#### MATERIAL FOR THIS EXERCISE:
/-! ## The write-back of a line (R361, R365) -/

/-- The line's half of the L2 line is marked clean. -/
def State.cleaned (s : State) (d : DieId) (k : Nat) : State :=
  s.modDie d fun x => { x with l2 := List.map (fun (e : Nat × Bool) => if e.1 = k then (e.1, false) else e) x.l2 }

theorem dramLineWriteback_of_good {s : State} {d : DieId} {line : Nat}
    (h : if (Tab.get? (s.die d).l2 (line / 2)).isSome then line ∉ (s.die d).l2bad else s.lineOk d line = true) :
    exec (.dramLineWriteback d ⟨line, .none⟩) s = .next (if Tab.getD (s.die d).l2 (line / 2) false then
      if (s.die d).l2bad.contains (line / 2 * 2 + 1 - line % 2) then (s.writeBack d line).cleaned d (line / 2)
      else ((s.writeBack d line).cleaned d (line / 2)).writeBack d (line / 2 * 2 + 1 - line % 2)
      else s.writeBack d line) := by
  have hgood : (if (Tab.get? (s.die d).l2 (line / 2)).isSome then (s.die d).l2bad.contains line else !s.lineOk d line) = false := by
    split at h
    · next hl => rw [if_pos hl]; simpa using h
    · next hl => rw [if_neg hl, h]; rfl
  rw [exec, execDramLineWriteback]
  dsimp only
  rw [hgood, if_neg Bool.false_ne_true]
  rfl

theorem State.cleaned_l2 (s : State) (d : DieId) (k : Nat) (h : (Tab.get? (s.die d).l2 k).isSome) : Tab.get? ((s.cleaned d k).die d).l2 k = some false := by
  have hmap : (fun (e : Nat × Bool) => if e.1 = k then (e.1, false) else e) = fun e => if e.1 = k then (k, (fun _ => false) e.2) else e := by
    funext e
    split
    · next he => rw [he]
    · rfl
  obtain ⟨b, hb⟩ := Option.isSome_iff_exists.1 h
  rw [State.cleaned, State.modDie, State.die_setDie, hmap]
  exact (Tab.get?_map_at (s.die d).l2 k (fun _ => false)).trans (by rw [hb]; rfl)

/-- v is u but for what the L2 holds and the number of draws, as far as counter trees go. -/
structure State.CleansAs (v u : State) : Prop where
  chips : v.chips = u.chips
  die : ∀ x, ∃ l, v.die x = { u.die x with l2 := l }

theorem State.cleaned_cleansAs (s : State) (d : DieId) (k n : Nat) : ({ s.cleaned d k with draws := n } : State).CleansAs s := by
  refine ⟨rfl, fun x => ?_⟩
  by_cases hx : x = d
  · subst hx
    exact ⟨_, State.die_setDie ..⟩
  · exact ⟨_, s.die_setDie_ne _ _ _ hx⟩

namespace State.CleansAs
variable {v u : State} (h : v.CleansAs u)
include h

theorem frames (x : DieId) : (v.die x).frames = (u.die x).frames := by obtain ⟨_, e⟩ := h.die x; rw [e]
theorem counters (x : DieId) : (v.die x).counters = (u.die x).counters := by obtain ⟨_, e⟩ := h.die x; rw [e]
theorem lines (x : DieId) : (v.die x).lines = (u.die x).lines := by obtain ⟨_, e⟩ := h.die x; rw [e]
theorem ownerKey (chip o : Nat) : v.ownerKey chip o = u.ownerKey chip o := by simp only [State.ownerKey, State.vf, State.grant, State.chip, h.chips]
theorem treeHeight (chip o : Nat) : v.treeHeight chip o = u.treeHeight chip o := by simp only [State.treeHeight, State.vf, State.grant, State.chip, h.chips]
theorem treeBlock (chip o level i : Nat) : v.treeBlock chip o level i = u.treeBlock chip o level i := by
  simp only [State.treeBlock, h.counters, h.treeHeight, State.rootOf, State.vf, State.grant, State.chip, h.chips]
theorem blockOk (chip o n level i : Nat) : v.blockOk chip o n level i = u.blockOk chip o n level i :=
  State.blockOk_congr (h.treeBlock chip o) (h.ownerKey chip o) n level i
end State.CleansAs

/-- A line's write-back stores memory's bytes under the next counter value, in every state in which its block holds. -/
theorem State.writeBack_stores {s : State} {d : DieId} {line o : Nat} (hl : line < 2 ^ 32) (hf : Tab.get? (s.die d).frames (line / 1024) = some o)
    (hok : (({ s with draws := s.draws + 1 } : State).fitTree d.chip o).blockOk d.chip o
      ((({ s with draws := s.draws + 1 } : State).fitTree d.chip o).treeHeight d.chip o) 0 (d.die * 2 ^ 26 + line / 64) = true)
    (hlen : (Tab.getD ((({ s with draws := s.draws + 1 } : State).fitTree d.chip o).die d).counters (line / 64) {}).minors.length = 64) :
    ∃ plain, (∀ a, s.lineAddr d line = some a → plain = Memory.readBytes s.mem a 64)
      ∧ (s.writeBack d line).Stores ({ s with draws := s.draws + 1 } : State) d o line
        (Tab.getD ((({ s with draws := s.draws + 1 } : State).fitTree d.chip o).die d).counters (line / 64) {}) plain :=
  ⟨_, fun a ha => by rw [ha], State.encryptLine_stores (s := { s with draws := s.draws + 1 }) _ hl hf hok hlen⟩

/-- What the statement asks of a stored line. -/
def State.holdsLine (u : State) (d : DieId) (line : Nat) (key : BitVec 256) (plain : List Byte) (major minor : Nat) : Prop :=
  u.decrypted d line = some plain ∧ ∃ l, Tab.get? (u.die d).lines line = some l ∧ l.bad = false
    ∧ l.text = Crypt.xorBytes plain (linePad key d.die line major minor) ∧ l.mac = lineMac key d.die line major minor l.text

theorem State.holdsLine_of_encrypted {u : State} {d : DieId} {line o : Nat} {b : CounterBlock} {plain : List Byte} {key : BitVec 256} {major minor : Nat}
    (hl : line < 2 ^ 32) (hp : plain.length = 64) (hf : Tab.get? (u.die d).frames (line / 1024) = some o) (hb : Tab.get? (u.die d).counters (line / 64) = some b)
    (hkey : u.ownerKey d.chip o = key) (hmajor : b.major = major) (hminor : b.minors.getD (line % 64) 0 = minor)
    (hs : Tab.get? (u.die d).lines line = some (encrypted key d.die line major minor plain)) : u.holdsLine d line key plain major minor := by
  subst hkey hmajor hminor
  exact ⟨State.decrypted_of_encrypted hl hp hf hb hs, _, hs, rfl, rfl, rfl⟩

theorem State.CleansAs.holdsLine {v u : State} (h : v.CleansAs u) {d : DieId} {line : Nat} {key : BitVec 256} {plain : List Byte} {major minor : Nat}
    (hu : u.holdsLine d line key plain major minor) : v.holdsLine d line key plain major minor := by
  have hown : ∀ f, v.keyOwner d f = u.keyOwner d f := fun f => by rw [State.keyOwner, h.frames, State.keyOwner]
  rw [State.holdsLine, State.decrypted, h.lines, hown, h.treeBlock, h.ownerKey]
  exact hu

theorem Memory.readBytes_length (m : List Host.Cell) (a : Nat) : ∀ n, (Memory.readBytes m a n).length = n := by
  intro n
  induction n generalizing a with
  | zero => rfl
  | succ n ih => rw [Memory.readBytes, List.length_cons, ih]

section
variable {s : State} {d : DieId} {line vf a : Nat} {c : CounterBlock}

/-- The write-back of a clean line, or of the first half of a dirty one. -/
theorem State.writeBack_holds {plain : List Byte} (hl : line < 2 ^ 32) (hf : Tab.get? (s.die d).frames (line / 1024) = some vf) (hp : plain.length = 64)
    (h : (s.writeBack d line).Stores ({ s with draws := s.draws + 1 } : State) d vf line c plain) :
    (s.writeBack d line).holdsLine d line (s.ownerKey d.chip vf) plain (c.bump (line % 64)).major ((c.bump (line % 64)).minors.getD (line % 64) 0) := by
  obtain ⟨mac, hleaf⟩ := h.leaf
  exact State.holdsLine_of_encrypted hl hp ((congrArg (Tab.get? · _) (h.frames d)).trans hf) hleaf h.ownerKey rfl rfl h.line_eq

theorem CounterBlock.bump_length {j : Nat} (h : c.minors.length = 64) : (c.bump j).minors.length = 64 := by
  unfold CounterBlock.bump
  split
  · exact List.length_replicate
  · rw [List.length_set, h]

/-- Once a line's block has been committed, the other half of its L2 line is written back under the same tree. -/
theorem State.writeBack_other {plain : List Byte} {mac : BitVec 56} {other : Nat} {w : State} (hl : line < 2 ^ 32)
    (hf : Tab.get? (s.die d).frames (line / 1024) = some vf)
    (h : (s.writeBack d line).Stores ({ s with draws := s.draws + 1 } : State) d vf line c plain) (hlen : c.minors.length = 64)
    (hleaf : Tab.get? ((s.writeBack d line).die d).counters (line / 64) = some { c.bump (line % 64) with mac := mac })
    (ho : other / 64 = line / 64) (hw : ({ w with draws := w.draws + 1 } : State).CleansAs (s.writeBack d line)) :
    ∃ bytes, (w.writeBack d other).Stores ({ w with draws := w.draws + 1 } : State) d vf other { c.bump (line % 64) with mac := mac } bytes := by
  have hframe : other / 1024 = line / 1024 := by omega
  have hfits : ({ w with draws := w.draws + 1 } : State).fitTree d.chip vf = { w with draws := w.draws + 1 } := by
    refine State.fitTree_of_fits _ ((hw.treeHeight ..).trans (h.height.trans (State.treeLevels_congr fun x => ?_).symm))
    exact (hw.frames x).trans (h.frames x)
  have hvleaf : Tab.getD (({ w with draws := w.draws + 1 } : State).die d).counters (other / 64) {} = { c.bump (line % 64) with mac := mac } := by
    rw [ho, hw.counters, Tab.getD, hleaf]
    rfl
  obtain ⟨bytes, -, hst⟩ := State.writeBack_stores (s := w) (d := d) (line := other) (o := vf) (by omega)
    (by rw [hframe]; exact (congrArg (Tab.get? · _) ((hw.frames d).trans (h.frames d))).trans hf)
    (by rw [hfits, ho, hw.blockOk, hw.treeHeight]; exact h.holds) (by rw [hfits, hvleaf]; exact CounterBlock.bump_length hlen)
  rw [hfits, hvleaf] at hst
  exact ⟨bytes, hst⟩
end

/-- The write-back of a line that does not fail (R361, R363 to R366). -/
theorem aGoodLineIsStored : ∀ (s : State) (d : DieId) (line vf a : Nat), line < 2 ^ 32 → Tab.get? (s.die d).frames (line / 1024) = some vf →
    s.lineAddr d line = some a → (if (Tab.get? (s.die d).l2 (line / 2)).isSome then line ∉ (s.die d).l2bad else s.lineOk d line = true) →
    let t := ({ s with draws := s.draws + 1 } : State).fitTree d.chip vf
    let c := Tab.getD (t.die d).counters (line / 64) {}
    let n := c.minors.getD (line % 64) 0
    let key := s.ownerKey d.chip vf
    let other := line / 2 * 2 + 1 - line % 2
    let stored := fun (u : State) (major minor : Nat) => u.holdsLine d line key (Memory.readBytes s.mem a 64) major minor
    let writes := fun (good : State → CounterBlock → Prop) => ∃ u b, exec (.dramLineWriteback d ⟨line, .none⟩) s = .next u
      ∧ Tab.get? (u.die d).counters (line / 64) = some b ∧ u.mem = s.mem ∧ good u b
    c.minors.length = 64 → t.blockOk d.chip vf (t.treeHeight d.chip vf) 0 (d.die * 2 ^ 26 + line / 64) = true →
    (Tab.getD (s.die d).l2 (line / 2) false = false →
      (n < 127 → writes fun u b => b.major = c.major ∧ b.minors = c.minors.set (line % 64) (n + 1) ∧ stored u c.major (n + 1))
      ∧ (127 ≤ n → writes fun u b => b.major = c.major + 1 ∧ b.minors = List.replicate 64 0 ∧ stored u (c.major + 1) 0))
    ∧ (Tab.getD (s.die d).l2 (line / 2) false = true → n < 127 → c.minors.getD (other % 64) 0 < 127 →
      writes fun u b => b.major = c.major ∧ stored u c.major (n + 1) ∧ Tab.getD (u.die d).l2 (line / 2) true = false
        ∧ b.minors = if other ∈ (s.die d).l2bad then c.minors.set (line % 64) (n + 1)
                     else (c.minors.set (line % 64) (n + 1)).set (other % 64) (c.minors.getD (other % 64) 0 + 1)) := by
  intro s d line vf a hl hf ha hgood t c n key other stored writes hlen hok
  have hp : (Memory.readBytes s.mem a 64).length = 64 := Memory.readBytes_length ..
  have hj : line % 64 < c.minors.length := by omega
  obtain ⟨plain, hplain, hst⟩ := State.writeBack_stores hl hf hok hlen
  have hstored := State.writeBack_holds hl hf (hplain a ha ▸ hp) hst
  rw [hplain a ha] at hst hstored
  have hexec := dramLineWriteback_of_good hgood
  obtain ⟨mac, hleaf⟩ := hst.leaf
  refine ⟨fun hd => ?_, fun hd hn ho => ?_⟩
  · rw [hd, if_neg Bool.false_ne_true] at hexec
    refine ⟨fun hn => ⟨_, _, hexec, hleaf, hst.mem, ?_⟩, fun hn => ⟨_, _, hexec, hleaf, hst.mem, ?_⟩⟩
    · rw [CounterBlock.minor_of_low hj hn] at hstored
      rw [CounterBlock.bump_of_low hn] at hstored ⊢
      exact ⟨rfl, rfl, hstored⟩
    · rw [CounterBlock.minor_of_full hn] at hstored
      rw [CounterBlock.bump_of_full hn] at hstored ⊢
      exact ⟨rfl, rfl, hstored⟩
  · have hsome : (Tab.get? (s.die d).l2 (line / 2)).isSome := by
      cases hg : Tab.get? (s.die d).l2 (line / 2) with
      | none => rw [Tab.getD, hg] at hd; exact absurd hd (by decide)
      | some b => rfl
    have hclean := State.cleaned_l2 (s.writeBack d line) d (line / 2) (by rw [hst.l2]; exact hsome)
    rw [hd, if_pos rfl] at hexec
    rw [CounterBlock.minor_of_low hj hn] at hstored
    by_cases hb : other ∈ (s.die d).l2bad
    · rw [if_pos (by simpa using hb)] at hexec
      have hwas := (s.writeBack d line).cleaned_cleansAs d (line / 2) ((s.writeBack d line).cleaned d (line / 2)).draws
      refine ⟨_, _, hexec, (congrArg (Tab.get? · _) (hwas.counters d)).trans hleaf, hst.mem, ?_, ?_, by rw [Tab.getD, hclean]; rfl, ?_⟩
      · rw [CounterBlock.bump_of_low hn]
      · rw [CounterBlock.bump_of_low hn] at hstored
        exact hwas.holdsLine hstored
      · rw [if_pos hb, CounterBlock.bump_of_low hn]
    · rw [if_neg (by simpa using hb)] at hexec
      have hne : line % 64 ≠ other % 64 := by omega
      have hoj : other % 64 < c.minors.length := by omega
      obtain ⟨bytes, hto⟩ := State.writeBack_other (w := (s.writeBack d line).cleaned d (line / 2)) hl hf hst hlen hleaf (show other / 64 = line / 64 by omega)
        (State.cleaned_cleansAs ..)
      have hwas := (s.writeBack d line).cleaned_cleansAs d (line / 2) (((s.writeBack d line).cleaned d (line / 2)).draws + 1)
      have hlow : ({ c.bump (line % 64) with mac := mac } : CounterBlock).minors.getD (other % 64) 0 = c.minors.getD (other % 64) 0 := by
        rw [CounterBlock.bump_of_low hn]
        exact getD_set_ne hne
      have hbump : ({ c.bump (line % 64) with mac := mac } : CounterBlock).bump (other % 64)
          = { c with mac := mac, minors := (c.minors.set (line % 64) (n + 1)).set (other % 64) (c.minors.getD (other % 64) 0 + 1) } := by
        rw [CounterBlock.bump_of_low (by rw [hlow]; exact ho), hlow, CounterBlock.bump_of_low hn]
      obtain ⟨mac', hleaf'⟩ := hto.leaf
      rw [hbump, show other / 64 = line / 64 by omega] at hleaf'
      have hminor : ((c.minors.set (line % 64) (n + 1)).set (other % 64) (c.minors.getD (other % 64) 0 + 1)).getD (line % 64) 0 = n + 1 := by
        rw [getD_set_ne hne.symm, getD_set_self hj]
      have hline := (hto.line_other (x := line) (by omega) (by rw [hbump, CounterBlock.bump_of_low hn])).trans ((congrArg (Tab.get? · _) (hwas.lines d)).trans hst.line_eq)
      rw [CounterBlock.minor_of_low hj hn, CounterBlock.bump_of_low hn] at hline
      refine ⟨_, _, hexec, hleaf', hto.mem.trans hst.mem, rfl, ?_, ?_, by rw [if_neg hb]⟩
      · exact State.holdsLine_of_encrypted hl hp ((congrArg (Tab.get? · _) ((hto.frames d).trans ((hwas.frames d).trans (hst.frames d)))).trans hf) hleaf'
          (hto.ownerKey.trans ((hwas.ownerKey ..).trans hst.ownerKey)) rfl hminor hline
      · rw [Tab.getD, hto.l2]
        exact congrArg (Option.getD · true) hclean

#### THE TASK:
Nothing beyond the lines from the start of the entries through the line with "if (s.die d).l2bad.contains" should appear. Repeat those lines exactly, both ends included.

#### TASK OUTPUT:
/-! ## The write-back of a line (R361, R365) -/

/-- The line's half of the L2 line is marked clean. -/
def State.cleaned (s : State) (d : DieId) (k : Nat) : State :=
  s.modDie d fun x => { x with l2 := List.map (fun (e : Nat × Bool) => if e.1 = k then (e.1, false) else e) x.l2 }

theorem dramLineWriteback_of_good {s : State} {d : DieId} {line : Nat}
    (h : if (Tab.get? (s.die d).l2 (line / 2)).isSome then line ∉ (s.die d).l2bad else s.lineOk d line = true) :
    exec (.dramLineWriteback d ⟨line, .none⟩) s = .next (if Tab.getD (s.die d).l2 (line / 2) false then
      if (s.die d).l2bad.contains (line / 2 * 2 + 1 - line % 2) then (s.writeBack d line).cleaned d (line / 2)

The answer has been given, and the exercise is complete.